-- ==== Sys2Proof/Machine/Clause.lean ====
section
/-! DEFINITION. The commands of membership and job start (R290 to R318): heartbeats and suspicion, VIEW, Clauses, joining and founding,
fencing, job evidence, and the start, end and hazard messages. -/

namespace Sys2Proof.Machine

/-! ### Heartbeats (R292, R293) -/

/-- The change that a suspicion asks for: a controller, or a rack (R297). -/
def silentChip (chip : Nat) : Nat := changeWord chip 0 0xF 1
def silentRack (rack : Nat) : Nat := changeWord (rack * 32 + 31) 0 0xF 1

/-- A change awaits a Clause. -/
def MemberSt.await (m : MemberSt) (pod : Bool) (c : Nat) : MemberSt :=
  if m.pending.contains (pod, c) then m else { m with pending := m.pending ++ [(pod, c)] }

/-- A change no longer awaits one. -/
def MemberSt.drop (m : MemberSt) (pod : Bool) (c : Nat) : MemberSt := { m with pending := m.pending.filter (· != (pod, c)) }

/-- HB from a member (R293): suspicion ends. -/
def Dev.hbIn (d : Dev) (src : Nat) : Dev :=
  let now := d.nowUs
  ((d.incU Cnt.MBR_CNT_HB_RX).onMbr fun m => { m.drop false (silentChip src) with
    heard := Tab.insert src now (Tab.erase src m.heard), suspects := m.suspects.filter (· != src) })

def execHb (h : FabHdr) (_heard : BitVec 18) (_digest : Word) (s : State) : Host.Outcome State Fault Refusal :=
  .next { s with dev := (s.dev.ingress h fun (d : Dev) => if h.src.toNat / 32 = d.rack then d.hbIn h.src.toNat else d).settle }

/-- The slots from which an HB came within the last 210 µs (R292). -/
def Dev.heardMask (d : Dev) : Nat :=
  ((List.range 18).filter fun s => match Tab.find (d.rack * 32 + s) d.mbr.heard with
    | some t => decide (d.nowUs ≤ t + 210)
    | none => false).foldl setBit 0

/-- HB leaves every 50 µs (R292). -/
def Dev.hbSend (d : Dev) : Dev :=
  if !d.isMember || d.silent then d
  else (d.send d.rackBroadcast 0x10 [d.heardMask, d.viewDigest]).incU Cnt.MBR_CNT_HB_TX

def execHbSend (s : State) : Host.Outcome State Fault Refusal := .next { s with dev := s.dev.hbSend.settle }

/-- The view holds no more than half of the plan's racks (R292, R305 step 7). -/
def Dev.podFounding (d : Dev) : Bool := decide (2 * d.racksIn.length ≤ d.foundingSize true)

/-- GHB of a rack (R293, R304): suspicion ends; one that is not in the view asks for its admission, unless this rack is founding itself. -/
def Dev.ghbIn (d : Dev) (rack leader epoch : Nat) (founding : Bool) : Dev :=
  let now := d.nowUs
  let d := if founding then d.onMbr fun m => { m with seen := some (laterEpoch epoch m.seen) } else d
  let d := (d.incU Cnt.MBR_CNT_HB_RX).onMbr fun m => { m.drop true (silentRack rack) with
    racks := Tab.insert rack (now, founding, leader) (Tab.erase rack m.racks), rackSuspects := m.rackSuspects.filter (· != rack) }
  if d.isMember && !d.racksIn.contains rack && !d.podFounding then
    d.onMbr fun m => m.await true (changeWord (rack * 32 + 31) 1 0xF 7)
  else d

def execGhb (h : FabHdr) (rack leader : BitVec 16) (founding : Bool) (_members : BitVec 18) (_digest : Word) (s : State) :
    Host.Outcome State Fault Refusal :=
  .next { s with dev := (if founding then s.dev.ghbIn rack.toNat leader.toNat h.epoch.toNat true
                         else s.dev.ingress h fun (d : Dev) => d.ghbIn rack.toNat leader.toNat h.epoch.toNat false).settle }

/-- The newest epoch among those heard. -/
def newestOf (e : Nat) (es : List Nat) : Nat := es.foldl (fun a b => if newer b a then b else a) e

/-- Pod founding (R305 steps 8 to 10): the leader of the lowest rack whose founding GHB was heard proposes all of them; where they are more
than the 64 changes of a proposal, first those that are not yet in the view. -/
def Dev.foundPod (d : Dev) : Dev :=
  let rs := ((List.range 253).filter fun r => r != d.rack && (d.mbr.racks.any fun e => e.1 == r) && d.rackHeard r 2000 true)
  let all := (d.rack :: rs).mergeSort fun a b => decide (a ≤ b)
  if !d.isLeader || !d.podFounding || rs.isEmpty || all.head? != some d.rack || d.mbr.prop.isSome || d.mbr.backoff then d
  else
    let first := d.rack :: all.filter fun r => !d.racksIn.contains r
    d.propose true true (epochAfter d.seenEpoch) (((first ++ all).eraseDups.map fun r => changeWord (r * 32 + 31) 1 0xF 7).take 64) []

/-- GHB leaves every 250 µs from the leader and the member next above it (R292). -/
def Dev.ghbSend (d : Dev) : Dev :=
  if !(d.isLeader || d.isStandby) || d.silent then d
  else
    let w := pack [(48, 16, d.rack), (32, 16, (d.leaderOf d.rack).getD 0), (31, 1, b2n d.podFounding),
      (0, 18, (d.membersOf d.rack).foldl (fun m c => setBit m (c % 32)) 0)]
    ((d.send podBroadcast 0x11 [w, d.viewDigest]).incU Cnt.MBR_CNT_HB_TX).foundPod

def execGhbSend (s : State) : Host.Outcome State Fault Refusal := .next { s with dev := s.dev.ghbSend.settle }

/-- 210 µs without HB from a member (R293, R300; log entry 18). -/
def Dev.suspect (d : Dev) (chip : Nat) : Dev :=
  if !d.isMember || chip == d.chip || chip / 32 != d.rack || !d.isIn chip || d.mbr.suspects.contains chip then d
  else d.onMbr fun m => { m.await false (silentChip chip) with suspects := m.suspects ++ [chip] }

def execSuspect (chip : BitVec 16) (s : State) : Host.Outcome State Fault Refusal := .next { s with dev := (s.dev.suspect chip.toNat).settle }

/-- 1,050 µs without GHB from a rack of the view (R293, R300). -/
def Dev.suspectRack (d : Dev) (rack : Nat) : Dev :=
  if !d.isMember || rack == d.rack || !d.racksIn.contains rack || d.mbr.rackSuspects.contains rack then d
  else d.onMbr fun m => { m.await true (silentRack rack) with rackSuspects := m.rackSuspects ++ [rack] }

def execRackSuspect (rack : BitVec 16) (s : State) : Host.Outcome State Fault Refusal :=
  .next { s with dev := (s.dev.suspectRack rack.toNat).settle }

/-! ### VIEW (R294) -/

/-- The leader's digest has differed for 1 ms (R294): VIEWREQ goes to it, or from it to the next member. -/
def Dev.viewMismatch (d : Dev) : Dev :=
  if !d.isMember then d
  else match (d.membersOf d.rack).find? (· != d.chip) with
    | some c => d.send c 0x19 []
    | none => d

def execViewMismatch (s : State) : Host.Outcome State Fault Refusal := .next { s with dev := s.dev.viewMismatch.settle }

def execViewreq (h : FabHdr) (s : State) : Host.Outcome State Fault Refusal :=
  .next { s with dev := (s.dev.ingress h fun (d : Dev) => if d.isMember then d.send h.src.toNat 0x1A d.viewBody else d).settle }

/-- An entry of a VIEW is taken when it is newer, or when the own view has none for the chip (R294), the tray's adopted bits with it (R320); the
role of a tray of another rack is learnt from it. -/
def Dev.takeEntry (d : Dev) (e : ViewEntry) : Dev :=
  let c := e.chip.toNat
  let old := d.viewEnt c
  let d := if c / 32 = d.rack then d else d.onMbr fun m => { m with roles := Tab.set m.roles c 0 e.role.toNat }
  if newer e.changed.toNat old.changed || old.state == 0 then
    (d.setView c { old with state := e.state, changed := e.changed.toNat, admitted := e.admitted.toNat, accExp := e.accExp.toNat }).onMbr fun m =>
      { m with adopted := Tab.set m.adopted c 0 e.adopted.toNat }
  else d

/-- The commit record in a DECIDE's body, if it has one. -/
def decideRecord (body : List Nat) : Option (List Nat) :=
  let crec := body.drop (1 + bits 32 7 (wd body 0))
  if crec.length = 8 then some crec else none

/-- The changes in a DECIDE's body. -/
def decideChanges (body : List Nat) : List Nat := (body.drop 1).take (bits 32 7 (wd body 0))

/-- The controllers that a counted expulsion of a DECIDE took out, as the view now shows them (R304). -/
def Dev.flapped (d : Dev) (epoch c : Nat) : List Nat :=
  if !chCounts c then []
  else if chChip c % 32 = 31 then ((List.range 18).map (chChip c / 32 * 32 + ·)).filter fun m => (d.viewEnt m).changed == epoch && (d.viewEnt m).state == 2
  else [chChip c]

/-- A DECIDE that a VIEW brings (R294): what it settles, its epoch, its counted expulsions (R304), the commit record of the own rack that
it sealed (R244), and for a member that had missed it, with old the view before, what follows from its expulsions and drills. -/
def Dev.takeDecide (d : Dev) (old : Tab ViewEnt) (src : Nat) (body : List Nat) : Dev :=
  if d.mbr.decides.contains (src :: body) then d
  else
    let epoch := bits 0 32 (wd body 0)
    let pod := bitAt 63 (wd body 0)
    let changes := decideChanges body
    let d := d.onMbr fun m => { m with decides := (m.decides ++ [src :: body]).drop (m.decides.length + 1 - 64) }
    let d := if pod || src / 32 == d.rack then d.onMbr fun m => m.settleChanges pod changes else d
    let d := d.takeEpoch epoch
    let d := (changes.flatMap fun c => d.flapped epoch c).foldl Dev.flap d
    let d := if d.isMember then (((drilledBy changes).foldl Dev.drillBegins d).countExpels old changes).drillsEnd changes else d
    match decideRecord body with | some crec => d.sealedIn crec (src / 32) | none => d

/-- What LPDDR4X kept in Idle-Keep is used again where the rack still holds its commit record, with this slot among the holders and the
digest of the own copy (R258): the rack's records are those of the DECIDEs that the first VIEW brings (log entry 54). Other units count as
lost, and their pins go. -/
def Dev.keptCheck (d : Dev) (crecs : List (List Nat)) : Dev :=
  if !d.pwr.keptDue then d
  else
    let s := d.chip % 32
    let ok (g : GenSt) : Bool := crecs.any fun c => wd c 0 == wd g.crec 0 && wd c 7 == wd g.crec 7 && bitAt s (wd c 1)
    let d := { d with pwr := { d.pwr with keptDue := false } }
    (d.jobs.flatMap fun e => [(e.2, 0), (e.2, 1)]).foldl (fun (d : Dev) e =>
      let (j, k) := e
      let g := j.slot d.rack k
      if g.state < 3 then d
      else if ok g then d.onJob j.desc.job fun j => j.setSlot d.rack k { g with lost := clrBit g.lost s }
      else (d.onJob j.desc.job fun j => j.setSlot d.rack k { g with lost := setBit g.lost s }).dropPins j.desc.job k) d

/-- VIEW arrives (R294, R302, R304); same: what the management cores find of the settings (R318). -/
def Dev.viewIn (d : Dev) (es : List ViewEntry) (decides : List (Nat × List Nat)) (same : Bool) : Dev :=
  let old := d.mbr.view
  let d := es.foldl Dev.takeEntry d
  let d := d.keptCheck ((decides.filter fun e => e.1 / 32 == d.rack).filterMap fun e => decideRecord e.2)
  let drilled := (decides.filter fun e => !d.mbr.decides.contains (e.1 :: e.2)).flatMap fun e => drilledBy (decideChanges e.2)
  let d := decides.foldl (fun (d : Dev) e => d.takeDecide old e.1 e.2) d
  let d := d.onMbr fun m => { m with same := same, unfounded := false }
  ((d.viewChanged old drilled).selfCheck.followView).raiseDue

def execView (h : FabHdr) (entries : List ViewEntry) (decides : List (BitVec 16 × List Word)) (same : Bool) (s : State) :
    Host.Outcome State Fault Refusal :=
  .next { s with dev :=
    let go (d : Dev) : Dev := d.viewIn entries (decides.map fun e => (e.1.toNat, e.2.map BitVec.toNat)) same
    (if s.dev.isMember then s.dev.ingress h go else go s.dev).settle }

/-! ### Clauses (R296 to R300) -/

/-- The answer to a proposal (R296, R298): a vote, or a refusal that carries the last epoch voted on. -/
def Dev.vote (d : Dev) (src : Nat) (pod founding : Bool) (epoch : Nat) (changes crec : List Nat) : Dev :=
  let last := if pod then d.mbr.votedPod else d.mbr.votedRack
  let old := match last with | some l => !newer epoch l | none => false
  if old then d.send src 0x13 [pack [(48, 16, d.chip), (47, 1, 1), (0, 32, last.getD 0)], 0]
  else (d.send src 0x13 [pack [(48, 16, d.chip), (0, 32, epoch)], d.yesBits founding changes crec]).voted pod epoch

/-- Who votes on a proposal (R296, R305): members of the rack, leaders of racks; on a founding one in rack scope who waits in stage 0x9. -/
def Dev.mayVote (d : Dev) (src : Nat) (pod founding : Bool) : Bool :=
  !d.silent && (if pod then d.isLeader
    else src / 32 == d.rack && (if founding then !d.isMember && d.stage == 9 else d.isMember))

def execPropose (h : FabHdr) (pod founding : Bool) (epoch : BitVec 32) (changes crec : List Word) (s : State) : Host.Outcome State Fault Refusal :=
  .next { s with dev :=
    let go (d : Dev) : Dev :=
      if d.mayVote h.src.toNat pod founding then
        d.vote h.src.toNat pod founding epoch.toNat (changes.map BitVec.toNat) (crec.map BitVec.toNat)
      else d
    (if founding then go s.dev else s.dev.ingress h go).settle }

/-- A vote or a refusal at the coordinator (R300). -/
def Dev.voteIn (d : Dev) (voter : Nat) (refuse : Bool) (epoch yes : Nat) : Dev :=
  match d.mbr.prop with
  | none => d
  | some p =>
    if refuse then
      (if newer epoch p.epoch then d.onMbr fun m => { m with prop := none, backoff := true, refused := some epoch } else d)
    else if epoch ≠ p.epoch ∨ (Tab.find voter p.votes).isSome ∨ !(d.votersOf p).contains voter then d
    else (d.onMbr fun m => { m with prop := some { p with votes := Tab.insert voter yes p.votes } }).clauseCheck

def execVote (h : FabHdr) (voter : BitVec 16) (refuse : Bool) (epoch : BitVec 32) (yes : Word) (s : State) : Host.Outcome State Fault Refusal :=
  .next { s with dev :=
    let go (d : Dev) : Dev := d.voteIn voter.toNat refuse epoch.toNat yes.toNat
    let founding := match s.dev.mbr.prop with | some p => p.founding | none => false
    (if founding then go s.dev else s.dev.ingress h go).settle }

def execDecide (h : FabHdr) (pod founding : Bool) (yes voters : Byte) (epoch : BitVec 32) (changes crec : List Word) (s : State) :
    Host.Outcome State Fault Refusal :=
  .next { s with dev :=
    let go (d : Dev) : Dev :=
      d.decideIn h.src.toNat pod founding yes.toNat voters.toNat epoch.toNat (changes.map BitVec.toNat) (crec.map BitVec.toNat)
    (if founding || !s.dev.isMember then go s.dev else s.dev.ingress h go).settle }

/-- 400 µs or 2,000 µs have passed (R300). -/
def Dev.clauseTimeout (d : Dev) : Dev :=
  match d.mbr.prop with
  | none => d
  | some p =>
    let d := (d.clauseEnd p).onMbr fun m => { m with backoff := true }
    (d.incE Cnt.MBR_CNT_CLAUSE_FAIL).raise Src.MBR_clause_failed

def execClauseTimeout (s : State) : Host.Outcome State Fault Refusal := .next { s with dev := s.dev.clauseTimeout.settle }

def execBackoffEnd (s : State) : Host.Outcome State Fault Refusal :=
  .next { s with dev := (s.dev.onMbr fun m => { m with backoff := false }).settle }

/-! ### Joining and founding (R304, R305) -/

/-- JOINREQ (R304, R305): kept, and for a member a Clause when it would vote for the admission itself. -/
def Dev.joinReq (d : Dev) (src epoch : Nat) (operator : Bool) : Dev :=
  if src / 32 ≠ d.rack then d
  else
    let now := d.nowUs
    let d := d.onMbr fun m => { m with joiners := Tab.insert src (now, epoch, operator) (Tab.erase src m.joiners) }
    let c := changeWord src 1 0xF 7
    if d.isMember && !d.isIn src && d.voteYes false c then d.onMbr fun m => m.await false c else d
============================================================
- EXERCISE -
Count the lines in the records above that contain "contains", please, and give the number without any other words.

- RESULT -
8